Stored entries
········

/-- Candidate `HA` (R309), rows 0 to 7; a numeral is a row of eight groups of four. -/
def haCandidate0 : List (List (List PsNum)) :=
  [mixRow 0x3DA29D523FB4BBDA00000000000000003D98F2613FB4B9663CDCEF58BC6E42983D8A382D3FB4B5903D2B55A0BCBEB9A03D4A508E3FB4AB533D7EA471BD1A92BB3D01EB6E3FB4A05E3D951380BD47511B3B6BD4573FB48C503DA2728CBD830DA7BD2E7DEC3FB45E903D893A78BDB78A19BDA1F2513FB3FDCB3BEB964FBE02EB2E,
   mixRow 0x3E34E2543FB39A0800000000000000003E2AEFF23FB38D233D6CA059BD081B283E1BC13C3FB378FB3DB7F374BD59E0A83DEABF063FB343333E09A1D6BDB085E53D9F39053FB309AA3E226C2DBDE38B193C9696663FB2A0663E33E6EBBE158517BDA843D03FB1B0833E20209EBE511B00BE30F7683FAFB6383D15C519BE94B545,
   mixRow 0x3E8DAE053FB1852D00000000000000003E868DF03FB163BE3DB175CFBD59DDDD3E774FE23FB12F7D3E0A4F19BDAE56973E3FF2103FB0A4213E50720CBE0D28843E090E823FB00F223E78021CBE35D56D3D3E7BFB3FAEFECF3E8BAA26BE6EABB6BDD92A403FAC93773E82DD68BEA66B1BBE85AD373FA77E173DBBC668BEEB46B0,
   mixRow 0x3EDA514A3FAC985D00000000000000003ED0E6FE3FAC43303DFDB04DBDAB62713EC274B83FABBE263E467D17BE090EC73E9D7E983FAA5BBB3E97304FBE5D93D83E70DBEC3FA8E1733EB618CDBE8E758C3DEBC0A53FA62FCD3ED23620BEBA60F4BDD564743FA017BF3ED3B2FBBF00FC9FBEBA7EBC3F936FF23E62FFC1BF337560,
   mixRow 0x3F13A7D93FA547A900000000000000003F0E5CC53FA4A2E03E1CB944BDE92A123F0636F43FA3A1B23E7634FFBE3A45A93EE26EBE3FA0F5DD3EBD921ABE9628473EB7D5613F9E1E113EE71D5EBEC083453E5FC9D63F98F4C23F08A55DBEFA7FFCBD497FE63F8D62713F131E1CBF2B34B4BED2846E3F6BA5103ECF1A1CBF67D262,
   mixRow 0x3F4130A63F9917C100000000000000003F3BEB753F97F0EB3E33448BBE15F23A3F33C6EE3F96257C3E8D7546BE6F202D3F1E9CE33F91641F3EDC9596BEBFC8D73F08DBF23F8C5B543F085A33BEF4895F3EC6BDA63F8349B33F25AC93BF1D7DD23DC3DD113F5E96BB3F3FA1E5BF523F41BEB5EDD33F102B453F2A6F2EBF870F61,
   mixRow 0x3F612E973F8DBE6100000000000000003F5C5E043F8C28973E3943FFBE291C3E3F54E8C83F89B1423E92A668BE8695BB3F4169873F832E503EE6A3B7BED6C4A63F2D31183F78A60D3F0FEA40BF0828603F09DE863F60244C3F320ACABF2D912C3E8233353F2B0A713F579107BF621352BE616FD43E8DE7723F5A03DCBF893B7C,
   mixRow 0x3F8000003F80000000000000000000003F7BEF8D3F7BEF8D3E35BDF2BE35BDF23F75A0133F75A0133E9047CDBE9047CD3F650A083F650A083EE4B5BBBEE4B5BB3F53B1F43F53B1F43F0FF2D1BF0FF2D13F3504F33F3504F33F3504F3BF3504F33EE819B53EE819B53F642F56BF642F5600000000000000003F800000BF800000]

/-- Candidate `HA` (R309), rows 8 to 15; a numeral is a row of eight groups of four. -/
def haCandidate1 : List (List (List PsNum)) :=
  [mixRow 0x3F8DBE613F612E9700000000000000003F8C28973F5C5E043E291C3EBE3943FF3F89B1423F54E8C83E8695BBBE92A6683F832E503F4169873ED6C4A6BEE6A3B73F78A60D3F2D31183F082860BF0FEA403F60244C3F09DE863F2D912CBF320ACA3F2B0A713E8233353F621352BF5791073E8DE772BE616FD43F893B7CBF5A03DC,
   mixRow 0x3F9917C13F4130A600000000000000003F97F0EB3F3BEB753E15F23ABE33448B3F96257C3F33C6EE3E6F202DBE8D75463F91641F3F1E9CE33EBFC8D7BEDC95963F8C5B543F08DBF23EF4895FBF085A333F8349B33EC6BDA63F1D7DD2BF25AC933F5E96BB3DC3DD113F523F41BF3FA1E53F102B45BEB5EDD33F870F61BF2A6F2E,
   mixRow 0x3FA547A93F13A7D900000000000000003FA4A2E03F0E5CC53DE92A12BE1CB9443FA3A1B23F0636F43E3A45A9BE7634FF3FA0F5DD3EE26EBE3E962847BEBD921A3F9E1E113EB7D5613EC08345BEE71D5E3F98F4C23E5FC9D63EFA7FFCBF08A55D3F8D6271BD497FE63F2B34B4BF131E1C3F6BA510BED2846E3F67D262BECF1A1C,
   mixRow 0x3FAC985D3EDA514A00000000000000003FAC43303ED0E6FE3DAB6271BDFDB04D3FABBE263EC274B83E090EC7BE467D173FAA5BBB3E9D7E983E5D93D8BE97304F3FA8E1733E70DBEC3E8E758CBEB618CD3FA62FCD3DEBC0A53EBA60F4BED236203FA017BFBDD564743F00FC9FBED3B2FB3F936FF2BEBA7EBC3F337560BE62FFC1,
   mixRow 0x3FB1852D3E8DAE0500000000000000003FB163BE3E868DF03D59DDDDBDB175CF3FB12F7D3E774FE23DAE5697BE0A4F193FB0A4213E3FF2103E0D2884BE50720C3FB00F223E090E823E35D56DBE78021C3FAEFECF3D3E7BFB3E6EABB6BE8BAA263FAC9377BDD92A403EA66B1BBE82DD683FA77E17BE85AD373EEB46B0BDBBC668,
   mixRow 0x3FB39A083E34E25400000000000000003FB38D233E2AEFF23D081B28BD6CA0593FB378FB3E1BC13C3D59E0A8BDB7F3743FB343333DEABF063DB085E5BE09A1D63FB309AA3D9F39053DE38B19BE226C2D3FB2A0663C9696663E158517BE33E6EB3FB1B083BDA843D03E511B00BE20209E3FAFB638BE30F7683E94B545BD15C519,
   mixRow 0x3FB4BBDA3DA29D5200000000000000003FB4B9663D98F2613C6E4298BCDCEF583FB4B5903D8A382D3CBEB9A0BD2B55A03FB4AB533D4A508E3D1A92BBBD7EA4713FB4A05E3D01EB6E3D47511BBD9513803FB48C503B6BD4573D830DA7BDA2728C3FB45E90BD2E7DEC3DB78A19BD893A783FB3FDCBBDA1F2513E02EB2EBBEB964F,
   mixRow 0x3B928ACF3FB504B800000000000000003B8956C73FB504B63ACC74A0BA5181D33B76AE193FB504B33B1E4389BAA7B6943B3076B53FB504AB3B6A01ABBB07EEE43AD8879F3FB504A33B882D6EBB2F4B83373AA3FE3FB504933B928AB1BB668CF1BB2BCCDD3FB504703B6D738EBBA17ED7BB928A583FB5042537BAA3D8BBE68CC2]

/-- Candidate `HA` (R309), rows 16 to 23; a numeral is a row of eight groups of four. -/
def haCandidate2 : List (List (List PsNum)) :=
  [mixRow 0x3C024B8B3FB5043800000000000000003BF443B53FB504323B359279BABA81843BDB6E133FB504283B8C8FEDBB154CE73B9D23223FB5040F3BCFE1ECBB7204CA3B413CE23FB503F43BF20440BB9C0CB53813BAE83FB503C33C024B38BBCD3D15BB982D903FB503533BD38A34BC0FC3C4BC024A3C3FB502663893BA89BC4D3C91,
   mixRow 0x3C67B1733FB502A200000000000000003C593DC43FB5028F3BA1187BBB262E253C4341293FB502713BF97562BB8507843C0C16E13FB502223C388B67BBD7A4893BACF1403FB501CC3C56F3C4BC0B0AE838EA12E63FB501313C67AF9ABC36DEC4BC0663783FB4FFCD3C3CBC87BC801865BC67AA0F3FB4FCDC396A1109BCB6DD4F,
   mixRow 0x3CCDFC3E3FB4FDA000000000000000003CC13CD13FB4FD633C0EAD5DBB944C193CADD6D93FB4FD043C5CFF20BBED6D5B3C7A49C33FB4FC073CA39CB2BC406F893C1B8D553FB4FAF73CBEBCD5BC78282E39B9B9423FB4F9073CCDF703BCA33009BC6C08613FB4F49A3CA8D35CBCE49C8ABCCDE7503FB4EB3C3A39B48ABD232BE4,
   mixRow 0x3D3716513FB4EDCC00000000000000003D2BEA903FB4ED093C7BE547BC04AB763D1AE92C3FB4EBD93CC32D64BC5467EE3CE05E5B3FB4E8AE3D10B0FFBCAC27383C8D1FC83FB4E5493D28F189BCDDFF6F3A93B8E93FB4DF123D37076ABD11FB1EBCCD17203FB4D0E63D17ACE1BD4C7DF6BD36DAB93FB4B2E83B13ACE3BD91EF3C,
   mixRow 0x3DA29D523FB4BBDA00000000000000003D98F2613FB4B9663CDCEF58BC6E42983D8A382D3FB4B5903D2B55A0BCBEB9A03D4A508E3FB4AB533D7EA471BD1A92BB3D01EB6E3FB4A05E3D951380BD47511B3B6BD4573FB48C503DA2728CBD830DA7BD2E7DEC3FB45E903D893A78BDB78A19BDA1F2513FB3FDCB3BEB964FBE02EB2E,
   mixRow 0x3DE556F33FB4737100000000000000003DD80B793FB46E753D19E66EBCA9A1E13DC3C7613FB466AB3D6EE44FBD07C9083D90B3803FB451E13DB1ED7ABD5C13DD3D3D62EE3FB43BA23DD0E0ADBD8DE1333BED16813FB412EB3DE4DC46BDBA8C28BD6B863C3FB3B60F3DC4CBD4BE0295B5BDE36CC13FB2F1BE3C6C97AEBE3A285F,
   mixRow 0x3E2178EF3FB3E3FA00000000000000003E18737E3FB3D9D13D54DD92BCF1D8073E0AAFD23FB3C9EE3DA56676BD4193B13DCFD7A53FB39F8C3DF72C7FBD9CD90D3D8B884D3FB372333E119F72BDCA33113C6E907D3FB31F393E20C853BE04E352BD9AE7BF3FB262143E0DAF2BBE39EA30BE1EB8023FB0D2A53CED8B90BE8451FA,
   mixRow 0x3E62B0093FB2C9AD00000000000000003E56B20C3FB2B4E73D9181FFBD2C5A683E445FCD3FB2946F3DE27D7DBD89F0363E15F5833FB23DD03E29FFAEBDDF75A83DD046BC3FB1E12B3E495A0DBE0FFC5B3CEFCF923FB137BC3E60B269BE3D2354BDC2C1EB3FAFB5E93E4CB4D0BE841CEFBE5AC27C3FAC88FA3D6DB471BEBB7A1F]

/-- Candidate `HA` (R309), rows 24 to 31; a numeral is a row of eight groups of four. -/
def haCandidate3 : List (List (List PsNum)) :=
  [mixRow 0x3E9E2F673FB0A59400000000000000003E9678D83FB07B373DC32B8DBD74A1093E8AAAA63FB039023E183CFEBDC3BBAF3E59440E3FAF88793E65F811BE1E6FDA3E1D91D13FAECBC83E892B6CBE4C07B03D6FAF3D3FAD730E3E9B526CBE85D435BDE097F33FAA63C13E93E280BEBA653EBE92D6043FA3F91B3DEB589EBF036816,
   mixRow 0x3EDA514A3FAC985D00000000000000003ED0E6FE3FAC43303DFDB04DBDAB62713EC274B83FABBE263E467D17BE090EC73E9D7E983FAA5BBB3E97304FBE5D93D83E70DBEC3FA8E1733EB618CDBE8E758C3DEBC0A53FA62FCD3ED23620BEBA60F4BDD564743FA017BF3ED3B2FBBF00FC9FBEBA7EBC3F936FF23E62FFC1BF337560,
   mixRow 0x3F05E8A43FA82E8900000000000000003F00C28A3FA7A9713E131A15BDD36BA93EF1AFE63FA6D9A73E66C4CFBE28F8E13EC8FD113FA4B0B93EB10098BE885D5A3E9FDFB43FA263903ED6DD33BEAF0A6D3E35C0E23F9E341A3EFBED86BEE445A2BD9A97AA3F94C91E3F0481D2BF1CD158BECE24F13F8173E93EAAF851BF56BA85,
   mixRow 0x3F2237493FA1D4EA00000000000000003F1CD8DF3FA10AA13E258D96BDFF8FB03F1492BE3F9FCF113E823B15BE4C0F2D3EFE61E63F9C88C83EC95C08BEA444B83ED2D1B03F990DE33EF69981BED24A7E3E88C3F43F92BFE23F131916BF087104BC5187063F84ADBC3F222ED3BF3951EABED11FBD3F50A0EC3EF809ECBF777381,
   mixRow 0x3F4130A63F9917C100000000000000003F3BEB753F97F0EB3E33448BBE15F23A3F33C6EE3F96257C3E8D7546BE6F202D3F1E9CE33F91641F3EDC9596BEBFC8D73F08DBF23F8C5B543F085A33BEF4895F3EC6BDA63F8349B33F25AC93BF1D7DD23DC3DD113F5E96BB3F3FA1E5BF523F41BEB5EDD33F102B453F2A6F2EBF870F61,
   mixRow 0x3F612E973F8DBE6100000000000000003F5C5E043F8C28973E3943FFBE291C3E3F54E8C83F89B1423E92A668BE8695BB3F4169873F832E503EE6A3B7BED6C4A63F2D31183F78A60D3F0FEA40BF0828603F09DE863F60244C3F320ACABF2D912C3E8233353F2B0A713F579107BF621352BE616FD43E8DE7723F5A03DCBF893B7C,
   mixRow 0x3F8000003F80000000000000000000003F7BEF8D3F7BEF8D3E35BDF2BE35BDF23F75A0133F75A0133E9047CDBE9047CD3F650A083F650A083EE4B5BBBEE4B5BB3F53B1F43F53B1F43F0FF2D1BF0FF2D13F3504F33F3504F33F3504F3BF3504F33EE819B53EE819B53F642F56BF642F5600000000000000003F800000BF800000,
   mixRow 0x3F8DBE613F612E9700000000000000003F8C28973F5C5E043E291C3EBE3943FF3F89B1423F54E8C83E8695BBBE92A6683F832E503F4169873ED6C4A6BEE6A3B73F78A60D3F2D31183F082860BF0FEA403F60244C3F09DE863F2D912CBF320ACA3F2B0A713E8233353F621352BF5791073E8DE772BE616FD43F893B7CBF5A03DC]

········

## WHAT IS REQUIRED
Starting at the first line of the records above, please copy each line exactly until you reach the line containing "def haCandidate0 : List". Include that line and stop there.

## ANSWER
/-- Candidate `HA` (R309), rows 0 to 7; a numeral is a row of eight groups of four. -/
def haCandidate0 : List (List (List PsNum)) :=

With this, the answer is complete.